Task to complete » Up to and including the line with "copy (R319). -/", copy the records below exactly from their first line.

• • •

-- ==== Sys2Proof/Machine/Copy.lean ====
section
/-! DEFINITION. The copy engine, row 17 (R315-R331), compressed chunks read whole and written (R325, R334, R336), and the
scale queue (R337-R339). -/

namespace Sys2Proof.Machine

/-! Sides of a copy (R319). -/

/-- What the elements of one side are: trytes, words or dwords; binary elements of n bytes; packed T6; or none. -/
inductive Side where
  | tern (sz : Sz) | bin (n : Nat) | packed | none_
  deriving DecidableEq, Repr
def tySz : TType → Sz
  | .t9 => .tr | .f9 => .tr | .t54 => .dw | _ => .wd
def srcSide (o : CpOpt) : Side :=
  match o.mode with
  | .tt => .tern (tySz o.tty) | .raw => .bin 1 | .b2t => .bin o.btype.bytes | .t2b => .tern (tySz o.tty)
  | .up6 => .packed | .pk6 => .tern .tr | .q => .bin o.btype.bytes | .sqp => .tern .wd
def dstSide (o : CpOpt) : Side :=
  match o.mode with
  | .tt => .tern (tySz o.tty) | .raw => .bin 1 | .b2t => .tern (tySz o.tty) | .t2b => .bin o.btype.bytes
  | .up6 => .tern .tr | .pk6 => .packed | .q => .tern .tr | .sqp => .none_
/-- Addresses between consecutive elements. -/
def Side.step : Side → Nat
  | .tern sz => szLen sz | .bin n => n | _ => 1
/-- The addresses that element k of a side covers, its address given, or the base for a packed side (R37). -/
def Side.cells (sd : Side) (a : Int) (k : Nat) : List Int :=
  match sd with
  | .tern sz => covers sz a
  | .bin n => (List.range n).map (fun (i : Nat) => a + (i : Int))
  | .packed => [a + 2 * ((k / 3 : Nat) : Int), a + 2 * ((k / 3 : Nat) : Int) + 1]
  | .none_ => []
/-- Width in trits of a quantised element (R316). -/
def qWidth (qw : Nat) : Nat := if qw = 0 then 9 else if qw = 1 then 6 else if qw = 2 then 3 else 1

/-! Issue (R318, R320, R321). -/

/-- What the issuing core decides of an address from itself alone (R320, R321): the cause with its status. -/
def State.sideFate (s : State) (ctx : Nat) (sd : Side) (wr : Bool) (ea : Int) : Option (Nat × Int) :=
  let hostOk : Bool := decide (0 ≤ fld ea 0 53) && decide (fld ea 0 53 < 18446744073709551616)
  match sd, regionOf ea with
  | .none_, _ => none
  | .bin n, .host =>
    if !hostOk then some (5, 2) else if (s.ctx ctx).lr.pasid = -1 then some (5, 4) else if fld ea 0 53 % (n : Int) ≠ 0 then some (4, 0) else none
  | .bin _, .device => if s.ownerOk ea then none else some (5, 4)
  | .bin _, .counters => some (5, 0)
  | .bin _, .hole => some (4, 1)
  | .bin _, _ => some (if wr then (5, 0) else (4, 1))
  | .packed, .device => if s.ownerOk ea then none else some (5, 4)
  | .packed, _ => some (5, 0)
  | .tern sz, .device => if !s.ownerOk ea then some (5, 4) else if misaligned sz ea then some (4, 0) else none
  | .tern _, .host => some (4, 1)
  | .tern sz, .scratch => if wr then some (5, 0) else if misaligned sz ea then some (4, 0) else none
  | .tern sz, .vellum => if wr then some (5, 0) else if misaligned sz ea then some (4, 0) else none
  | .tern _, .hole => some (5, 2)
  | .tern _, .counters => some (5, 0)
/-- The fate of the first and the last element of a side. -/
def State.endsFate (s : State) (ctx : Nat) (sd : Side) (wr : Bool) (base : Int) (count : Nat) : Option (Nat × Int) :=
  let k : Int := ((count - 1 : Nat) : Int)
  let ends := if sd = .packed then sd.cells base 0 ++ sd.cells base (count - 1) else [base, base + k * (sd.step : Int)]
  if count = 0 then none else ends.findSome? (s.sideFate ctx sd wr)
/-- Whether a ring may stand on a side: its elements are trytes (R319). -/
def ringSide (o : CpOpt) (dst : Bool) : Bool :=
  match o.mode, dst with
  | .tt, _ => decide (tySz o.tty = .tr) | .b2t, true => decide (tySz o.tty = .tr) | .t2b, false => decide (tySz o.tty = .tr)
  | .up6, true => true | .q, true => true | .pk6, false => true
  | _, _ => false
/-- Check 1 of R321 on the mode, the types and the rings. -/
def copyTypesOk (o : CpOpt) : Bool :=
  (match o.mode with
   | .b2t => pairLoad o.btype o.tty
   | .t2b => pairStore o.btype o.tty
   | .q => o.btype.isFloat && decide (o.qw ≤ 3)
   | _ => true)
  && (o.sring.isNone || ringSide o false) && (o.dring.isNone || ringSide o true)
/-- Check 2 of R321. -/
def State.copyRingsBad (s : State) (c : Nat) (folios : Nat) (o : CpOpt) : Bool :=
  (o.sring.toList ++ o.dring.toList).any (fun r => (s.ringOf c r).mem.isEmpty || (s.ringOf c r).mem.any (fun f => decide (folios ≤ f)))
  || (o.sring.isSome && decide (o.sring = o.dring))

/-- What a copy form decided at issue: a cause, or the copy to enqueue. -/
inductive Issue where
  | bad (c : Nat) (status : Int)
  | go (x : Copy)
  deriving DecidableEq, Repr

/-- The common part of the copy forms: once per group, at most 81 copies on a core (R318). -/
def State.copyUnit (s : State) (h : Hdr) (u : Uses) (k : State → Nat → Copy → Issue) : State :=
  s.perGroup h { u with forbid := true } (fun act t s =>
    let w := s.cur.warp
    let c := coreOf w
    let blank : Copy := { id := 0, warp := w, lanes := act, gid := 0, pc := s.cur.first, form := .lin
                          o := { mode := .tt, tok := false, sring := none, dring := none, btype := .i8, tty := .t9, qw := 0, tag := 0 }
                          src := 0, dst := 0, count := 0 }
    match k s t blank with
    | .bad cs st => s.faultAll act cs st
    | .go x =>
      if 81 ≤ (s.core c).copies.length then s.waitAll act (.counters [242, 242, 0, 242] false)
      else if 242 ≤ cntOf .cp (s.warp w) then s.waitAll act (.reissue (.limit .cp) false)
      else
        let p := s.openGrp w .cp 1
        let y := p.1.core c
        (p.1.setCore c { y with copies := y.copies ++ [{ x with id := p.2, gid := p.2 }] }).retireAll act)

/-- The register fields of a copy form: a ring takes the place of a pair (R316), an index port is only named (R315). -/
def cpUses (o : CpOpt) (d a : Nat) (idx rest : List Nat) : Uses :=
  { srcP := (if o.dring.isSome then [] else [d]) ++ (if o.sring.isSome then [] else [a])
    srcR := rest ++ idx.filter (fun r => !(r = 227 || r = 228)), names := idx.filter (fun r => r = 227 || r = 228) }
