-- ==== Sys2Proof/Machine/Move.lean ====
section
/-! DEFINITION. Moves, selects and predicates, row 3 (R187-R192). -/

namespace Sys2Proof.Machine

/-- MOV (R187). -/
def execMov (h : Hdr) (x : Bool) (d a : Nat) (s : State) : R :=
  if x then .next (s.perLane h { srcP := [a], dstP := [d] } (fun s t _ => { wr := [.pair d (s.regPair t a)] }))
  else .next (s.perLane h { src := [a], dst := [d] } (opW d (fun v => arg v 0)))

/-- One lane of MOV.nb at an open port, which serves lanes while it can (R81). -/
def nbLane (d a c q : Nat) (pop : Bool) (s : State) (t : Nat) : State :=
  let w := s.cur.warp
  let k := coreOf w
  let x := s.warp w
  let s1 := s.retire t s.cur.next
  if pop then
    match s.port k q with
    | v :: _ => ((s1.portPop w q 1).setReg t d v).setPred t c 1
    | [] => s1.setPred t c 0
  else if s.portRoom k x.ctx x.bid q = 0 then s1.setPred t c 0
  else (s1.portPush k x.ctx x.bid q [s.reg t a]).setPred t c 1

/-- MOV.nb (R81, R187): at a closed port nothing moves in any lane. -/
def execMovNb (h : Hdr) (d a c : Nat) (s : State) : R :=
  let q := (if isPort a then a else d) - 216
  .next (s.issue h { src := [a], dst := [d], preds := [c] } (fun act s =>
    if s.portClosed (coreOf s.cur.warp) (s.warp s.cur.warp).ctx q then
      (s.curThreads act).foldl (fun b t => (b.retire t s.cur.next).setPred t c (-1)) s
    else (s.curThreads act).foldl (nbLane d a c q (isPort a)) s))

/-- MOVI (R188). -/
def execMovi (h : Hdr) (x : Bool) (d : Nat) (imm : Int) (s : State) : R :=
  let v := effImm h imm
  if x then .next (s.perLane h { dstP := [d] } (fun _ _ _ => { wr := [.pair d v] }))
  else .next (s.perLane h { dst := [d] } (opW d (fun _ => v)))

/-- SEL3 (R189). -/
def execSel3 (h : Hdr) (p d a b c : Nat) (s : State) : R :=
  .next (s.perLane h { src := [a, b, c], dst := [d], preds := [p] } (fun s t v =>
    { wr := [wrW d (if s.pred t p = -1 then arg v 0 else if s.pred t p = 0 then arg v 1 else arg v 2)] }))

/-- PSET with a value (R190). -/
def execPset (h : Hdr) (d : Nat) (v : Int) (s : State) : R :=
  .next (s.perLane h { preds := [d] } (fun _ _ _ => { wr := [.pred d v] }))
/-- PSET from a trit of a word (R190). -/
def execPsetTrit (h : Hdr) (d a t : Nat) (s : State) : R :=
  .next (s.perLane h { src := [a], preds := [d] } (fun _ _ v => { wr := [.pred d (trit (arg v 0) t)] }))
/-- PMOV (R191). -/
def execPmov (h : Hdr) (d a : Nat) (s : State) : R :=
  .next (s.perLane h { preds := [d, a] } (fun s t _ => { wr := [.pred d (s.pred t a)] }))
/-- PMOV.tw (R191). -/
def execPmovTw (h : Hdr) (d a : Nat) (s : State) : R :=
  .next (s.perLane h { dst := [d], preds := (List.range 27).map (a + ·) }
    (fun s t _ => { wr := [wrW d (predsWord (s.pred t) a)] }))
/-- PMOV.fw (R191). -/
def execPmovFw (h : Hdr) (d a : Nat) (s : State) : R :=
  .next (s.perLane h { src := [a], preds := (List.range 27).map (d + ·) }
    (fun _ _ v => { wr := (List.range 27).map (fun i => .pred (d + i) (trit (arg v 0) i)) }))
/-- PAND (R192). -/
def execPand (h : Hdr) (d a b : Nat) (s : State) : R :=
  .next (s.perLane h { preds := [d, a, b] } (fun s t _ => { wr := [.pred d (min (s.pred t a) (s.pred t b))] }))
/-- POR (R192). -/
def execPor (h : Hdr) (d a b : Nat) (s : State) : R :=
  .next (s.perLane h { preds := [d, a, b] } (fun s t _ => { wr := [.pred d (max (s.pred t a) (s.pred t b))] }))
/-- PNOT (R192). -/
def execPnot (h : Hdr) (d a : Nat) (s : State) : R :=
  .next (s.perLane h { preds := [d, a] } (fun s t _ => { wr := [.pred d (-(s.pred t a))] }))

end Sys2Proof.Machine
end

• • •

Your solution »
-- ==== Sys2Proof/Machine/Copy.lean ====
section
/-! DEFINITION. The copy engine, row 17 (R315-R331), compressed chunks read whole and written (R325, R334, R336), and the
scale queue (R337-R339). -/

namespace Sys2Proof.Machine

/-! Sides of a copy (R319). -/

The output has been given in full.